PROBLEM DESCRIPTION
For the listing underneath, give the count of lines containing the string "chMake" and nothing further.

EXTRACTED RECORDS
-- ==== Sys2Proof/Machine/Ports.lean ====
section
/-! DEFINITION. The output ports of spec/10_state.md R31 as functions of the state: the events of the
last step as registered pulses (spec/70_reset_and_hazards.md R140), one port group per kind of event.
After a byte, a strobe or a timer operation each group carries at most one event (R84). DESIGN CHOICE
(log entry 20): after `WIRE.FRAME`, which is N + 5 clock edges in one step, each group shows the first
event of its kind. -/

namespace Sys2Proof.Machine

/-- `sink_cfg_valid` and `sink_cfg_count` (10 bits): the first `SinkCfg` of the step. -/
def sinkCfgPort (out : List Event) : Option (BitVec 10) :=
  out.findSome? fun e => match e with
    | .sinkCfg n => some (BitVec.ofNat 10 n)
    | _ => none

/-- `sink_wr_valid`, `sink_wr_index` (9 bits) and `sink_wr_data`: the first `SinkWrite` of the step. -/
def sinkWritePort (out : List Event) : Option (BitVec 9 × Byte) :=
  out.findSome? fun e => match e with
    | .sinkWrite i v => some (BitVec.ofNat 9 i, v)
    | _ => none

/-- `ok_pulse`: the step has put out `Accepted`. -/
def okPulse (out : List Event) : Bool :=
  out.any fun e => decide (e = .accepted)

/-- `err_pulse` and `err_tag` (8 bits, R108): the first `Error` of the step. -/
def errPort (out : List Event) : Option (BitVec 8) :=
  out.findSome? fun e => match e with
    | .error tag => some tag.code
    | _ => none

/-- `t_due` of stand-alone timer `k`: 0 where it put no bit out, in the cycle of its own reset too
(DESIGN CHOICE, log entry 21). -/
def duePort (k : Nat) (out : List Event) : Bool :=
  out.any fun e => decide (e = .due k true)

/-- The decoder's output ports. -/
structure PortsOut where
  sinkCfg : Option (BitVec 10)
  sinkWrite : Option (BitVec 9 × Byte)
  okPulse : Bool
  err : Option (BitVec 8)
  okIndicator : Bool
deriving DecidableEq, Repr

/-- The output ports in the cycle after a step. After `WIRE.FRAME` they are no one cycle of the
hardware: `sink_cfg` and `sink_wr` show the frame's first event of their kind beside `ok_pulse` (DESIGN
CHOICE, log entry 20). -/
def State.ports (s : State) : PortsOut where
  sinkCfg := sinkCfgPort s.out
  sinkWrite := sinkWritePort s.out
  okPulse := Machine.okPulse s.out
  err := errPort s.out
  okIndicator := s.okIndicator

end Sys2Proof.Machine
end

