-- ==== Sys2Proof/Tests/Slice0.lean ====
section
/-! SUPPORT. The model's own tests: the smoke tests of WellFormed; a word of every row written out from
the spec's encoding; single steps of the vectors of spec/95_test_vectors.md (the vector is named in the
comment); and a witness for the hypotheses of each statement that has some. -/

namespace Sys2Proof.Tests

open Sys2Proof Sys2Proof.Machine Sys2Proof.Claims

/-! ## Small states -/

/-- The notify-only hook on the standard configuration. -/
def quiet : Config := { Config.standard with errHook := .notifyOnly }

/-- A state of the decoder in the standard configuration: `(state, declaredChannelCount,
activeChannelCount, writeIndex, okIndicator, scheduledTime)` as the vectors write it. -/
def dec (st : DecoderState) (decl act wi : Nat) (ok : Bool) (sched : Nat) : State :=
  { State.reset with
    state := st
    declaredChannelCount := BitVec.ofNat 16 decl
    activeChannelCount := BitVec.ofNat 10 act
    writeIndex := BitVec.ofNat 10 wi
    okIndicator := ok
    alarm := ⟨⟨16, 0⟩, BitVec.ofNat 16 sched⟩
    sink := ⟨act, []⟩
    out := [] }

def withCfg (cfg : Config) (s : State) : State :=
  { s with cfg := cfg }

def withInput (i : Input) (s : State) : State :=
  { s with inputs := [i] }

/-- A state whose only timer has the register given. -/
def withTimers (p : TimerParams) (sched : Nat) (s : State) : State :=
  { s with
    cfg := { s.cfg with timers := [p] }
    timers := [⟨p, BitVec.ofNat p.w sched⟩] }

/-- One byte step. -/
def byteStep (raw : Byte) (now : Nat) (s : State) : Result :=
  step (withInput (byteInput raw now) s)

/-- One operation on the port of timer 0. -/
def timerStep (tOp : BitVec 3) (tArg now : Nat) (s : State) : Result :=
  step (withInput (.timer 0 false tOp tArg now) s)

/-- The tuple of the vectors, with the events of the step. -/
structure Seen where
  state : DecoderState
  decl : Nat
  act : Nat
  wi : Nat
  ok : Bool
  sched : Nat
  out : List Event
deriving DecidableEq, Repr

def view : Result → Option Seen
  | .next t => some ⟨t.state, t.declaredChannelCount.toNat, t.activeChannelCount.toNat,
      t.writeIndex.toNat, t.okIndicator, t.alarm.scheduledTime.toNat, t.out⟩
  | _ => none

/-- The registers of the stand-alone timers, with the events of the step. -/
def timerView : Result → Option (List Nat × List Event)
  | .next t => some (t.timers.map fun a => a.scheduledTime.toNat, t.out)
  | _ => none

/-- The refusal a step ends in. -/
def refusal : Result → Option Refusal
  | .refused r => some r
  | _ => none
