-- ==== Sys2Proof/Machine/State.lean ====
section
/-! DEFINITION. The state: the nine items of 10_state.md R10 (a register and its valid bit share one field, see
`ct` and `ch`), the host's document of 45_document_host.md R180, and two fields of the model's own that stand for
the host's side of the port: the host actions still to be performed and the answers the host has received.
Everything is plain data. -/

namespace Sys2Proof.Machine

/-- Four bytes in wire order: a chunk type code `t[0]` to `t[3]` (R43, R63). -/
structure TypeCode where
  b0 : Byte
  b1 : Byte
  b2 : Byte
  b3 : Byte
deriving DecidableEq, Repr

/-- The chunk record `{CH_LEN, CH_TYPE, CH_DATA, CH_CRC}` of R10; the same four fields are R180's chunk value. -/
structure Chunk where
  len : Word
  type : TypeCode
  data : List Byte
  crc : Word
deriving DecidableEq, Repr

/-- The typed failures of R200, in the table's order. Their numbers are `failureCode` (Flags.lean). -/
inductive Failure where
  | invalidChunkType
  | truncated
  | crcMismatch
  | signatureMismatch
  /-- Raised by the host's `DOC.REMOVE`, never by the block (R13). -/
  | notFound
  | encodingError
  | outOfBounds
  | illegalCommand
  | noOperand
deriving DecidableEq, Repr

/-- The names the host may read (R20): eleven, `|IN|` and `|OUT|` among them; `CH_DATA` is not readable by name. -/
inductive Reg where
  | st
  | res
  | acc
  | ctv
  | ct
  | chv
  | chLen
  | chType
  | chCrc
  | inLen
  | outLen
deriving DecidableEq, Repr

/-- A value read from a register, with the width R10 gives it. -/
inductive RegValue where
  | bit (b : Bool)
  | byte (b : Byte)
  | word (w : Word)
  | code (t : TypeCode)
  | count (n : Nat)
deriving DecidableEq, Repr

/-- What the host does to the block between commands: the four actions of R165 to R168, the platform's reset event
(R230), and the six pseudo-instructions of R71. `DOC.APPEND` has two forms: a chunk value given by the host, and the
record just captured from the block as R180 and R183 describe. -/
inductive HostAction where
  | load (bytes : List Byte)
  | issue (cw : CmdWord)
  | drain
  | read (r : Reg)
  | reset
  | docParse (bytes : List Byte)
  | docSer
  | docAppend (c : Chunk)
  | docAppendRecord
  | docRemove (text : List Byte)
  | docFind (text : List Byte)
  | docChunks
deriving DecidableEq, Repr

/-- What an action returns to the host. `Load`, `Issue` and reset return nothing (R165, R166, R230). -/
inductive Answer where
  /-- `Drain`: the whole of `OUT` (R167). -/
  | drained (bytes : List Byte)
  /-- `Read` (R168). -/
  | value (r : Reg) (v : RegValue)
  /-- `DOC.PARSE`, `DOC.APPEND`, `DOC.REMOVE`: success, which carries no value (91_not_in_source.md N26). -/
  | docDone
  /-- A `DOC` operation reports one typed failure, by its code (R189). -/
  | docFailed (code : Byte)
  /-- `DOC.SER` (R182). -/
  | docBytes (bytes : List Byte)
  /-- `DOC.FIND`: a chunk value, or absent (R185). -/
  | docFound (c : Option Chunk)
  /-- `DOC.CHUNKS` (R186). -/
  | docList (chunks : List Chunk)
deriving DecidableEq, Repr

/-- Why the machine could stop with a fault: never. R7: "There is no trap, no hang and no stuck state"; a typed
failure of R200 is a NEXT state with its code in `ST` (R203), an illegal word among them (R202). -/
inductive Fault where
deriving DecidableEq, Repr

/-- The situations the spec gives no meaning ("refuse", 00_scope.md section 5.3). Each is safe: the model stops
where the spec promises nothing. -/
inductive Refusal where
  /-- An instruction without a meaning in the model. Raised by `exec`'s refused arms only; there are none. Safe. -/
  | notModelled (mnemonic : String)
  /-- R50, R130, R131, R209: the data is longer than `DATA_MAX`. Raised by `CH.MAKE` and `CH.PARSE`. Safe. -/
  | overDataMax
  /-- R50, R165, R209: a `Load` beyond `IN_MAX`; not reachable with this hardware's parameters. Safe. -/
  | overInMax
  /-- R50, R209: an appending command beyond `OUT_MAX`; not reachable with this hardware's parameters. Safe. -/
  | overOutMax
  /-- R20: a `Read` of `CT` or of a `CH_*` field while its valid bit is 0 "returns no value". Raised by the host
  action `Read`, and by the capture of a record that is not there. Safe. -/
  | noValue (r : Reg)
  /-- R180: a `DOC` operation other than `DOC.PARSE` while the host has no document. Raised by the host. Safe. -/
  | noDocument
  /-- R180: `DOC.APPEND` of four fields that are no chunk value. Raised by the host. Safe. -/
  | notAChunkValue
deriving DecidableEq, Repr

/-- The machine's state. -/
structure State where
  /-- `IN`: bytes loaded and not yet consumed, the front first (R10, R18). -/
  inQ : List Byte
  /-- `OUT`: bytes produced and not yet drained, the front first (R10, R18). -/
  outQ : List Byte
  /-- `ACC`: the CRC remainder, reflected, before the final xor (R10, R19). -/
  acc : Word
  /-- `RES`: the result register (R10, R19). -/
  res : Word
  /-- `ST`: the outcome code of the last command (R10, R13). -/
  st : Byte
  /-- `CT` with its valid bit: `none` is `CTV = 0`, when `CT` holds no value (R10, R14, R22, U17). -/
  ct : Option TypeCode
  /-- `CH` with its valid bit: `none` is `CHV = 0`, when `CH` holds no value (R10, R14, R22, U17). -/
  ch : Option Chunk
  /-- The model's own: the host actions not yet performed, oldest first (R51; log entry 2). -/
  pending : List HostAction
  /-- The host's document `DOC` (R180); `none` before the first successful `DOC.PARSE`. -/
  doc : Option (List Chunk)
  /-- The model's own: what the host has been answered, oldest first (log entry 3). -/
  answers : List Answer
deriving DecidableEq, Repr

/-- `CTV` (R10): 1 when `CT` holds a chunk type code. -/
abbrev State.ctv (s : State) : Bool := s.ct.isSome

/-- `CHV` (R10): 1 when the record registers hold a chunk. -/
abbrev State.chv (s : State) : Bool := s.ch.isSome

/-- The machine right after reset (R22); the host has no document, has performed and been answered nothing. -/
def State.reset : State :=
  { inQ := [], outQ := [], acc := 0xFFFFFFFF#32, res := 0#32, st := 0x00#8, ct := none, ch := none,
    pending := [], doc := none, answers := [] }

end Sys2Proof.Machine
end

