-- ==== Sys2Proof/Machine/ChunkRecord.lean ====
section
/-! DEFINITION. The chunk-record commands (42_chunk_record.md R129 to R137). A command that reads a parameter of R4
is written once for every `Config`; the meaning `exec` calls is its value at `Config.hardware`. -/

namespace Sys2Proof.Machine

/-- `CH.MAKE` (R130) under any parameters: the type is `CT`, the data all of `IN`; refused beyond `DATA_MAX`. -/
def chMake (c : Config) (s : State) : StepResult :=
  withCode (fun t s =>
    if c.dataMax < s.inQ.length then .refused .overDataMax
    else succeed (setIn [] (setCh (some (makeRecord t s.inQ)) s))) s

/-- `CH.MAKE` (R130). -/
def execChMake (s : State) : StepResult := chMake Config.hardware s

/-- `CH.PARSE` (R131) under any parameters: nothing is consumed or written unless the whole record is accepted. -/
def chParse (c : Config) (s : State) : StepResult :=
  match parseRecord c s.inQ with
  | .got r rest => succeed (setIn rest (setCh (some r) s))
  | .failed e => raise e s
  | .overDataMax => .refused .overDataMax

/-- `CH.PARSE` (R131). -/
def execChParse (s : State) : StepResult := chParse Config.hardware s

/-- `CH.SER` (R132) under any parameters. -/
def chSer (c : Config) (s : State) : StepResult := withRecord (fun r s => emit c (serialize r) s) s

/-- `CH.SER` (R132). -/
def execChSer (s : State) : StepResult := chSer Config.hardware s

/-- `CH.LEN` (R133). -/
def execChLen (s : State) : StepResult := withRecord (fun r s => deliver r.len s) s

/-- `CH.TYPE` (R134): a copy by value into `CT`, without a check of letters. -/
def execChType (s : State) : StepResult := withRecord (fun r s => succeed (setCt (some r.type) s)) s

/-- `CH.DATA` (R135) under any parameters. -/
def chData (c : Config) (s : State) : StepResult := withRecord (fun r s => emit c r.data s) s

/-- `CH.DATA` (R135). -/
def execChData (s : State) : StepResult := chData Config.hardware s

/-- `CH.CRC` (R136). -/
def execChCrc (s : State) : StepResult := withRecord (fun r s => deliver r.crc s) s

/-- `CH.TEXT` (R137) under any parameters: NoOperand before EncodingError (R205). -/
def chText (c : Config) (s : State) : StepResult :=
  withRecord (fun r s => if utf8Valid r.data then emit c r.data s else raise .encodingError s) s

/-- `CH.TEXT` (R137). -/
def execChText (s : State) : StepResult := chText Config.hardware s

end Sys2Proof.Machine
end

SOLVED PROBLEM
2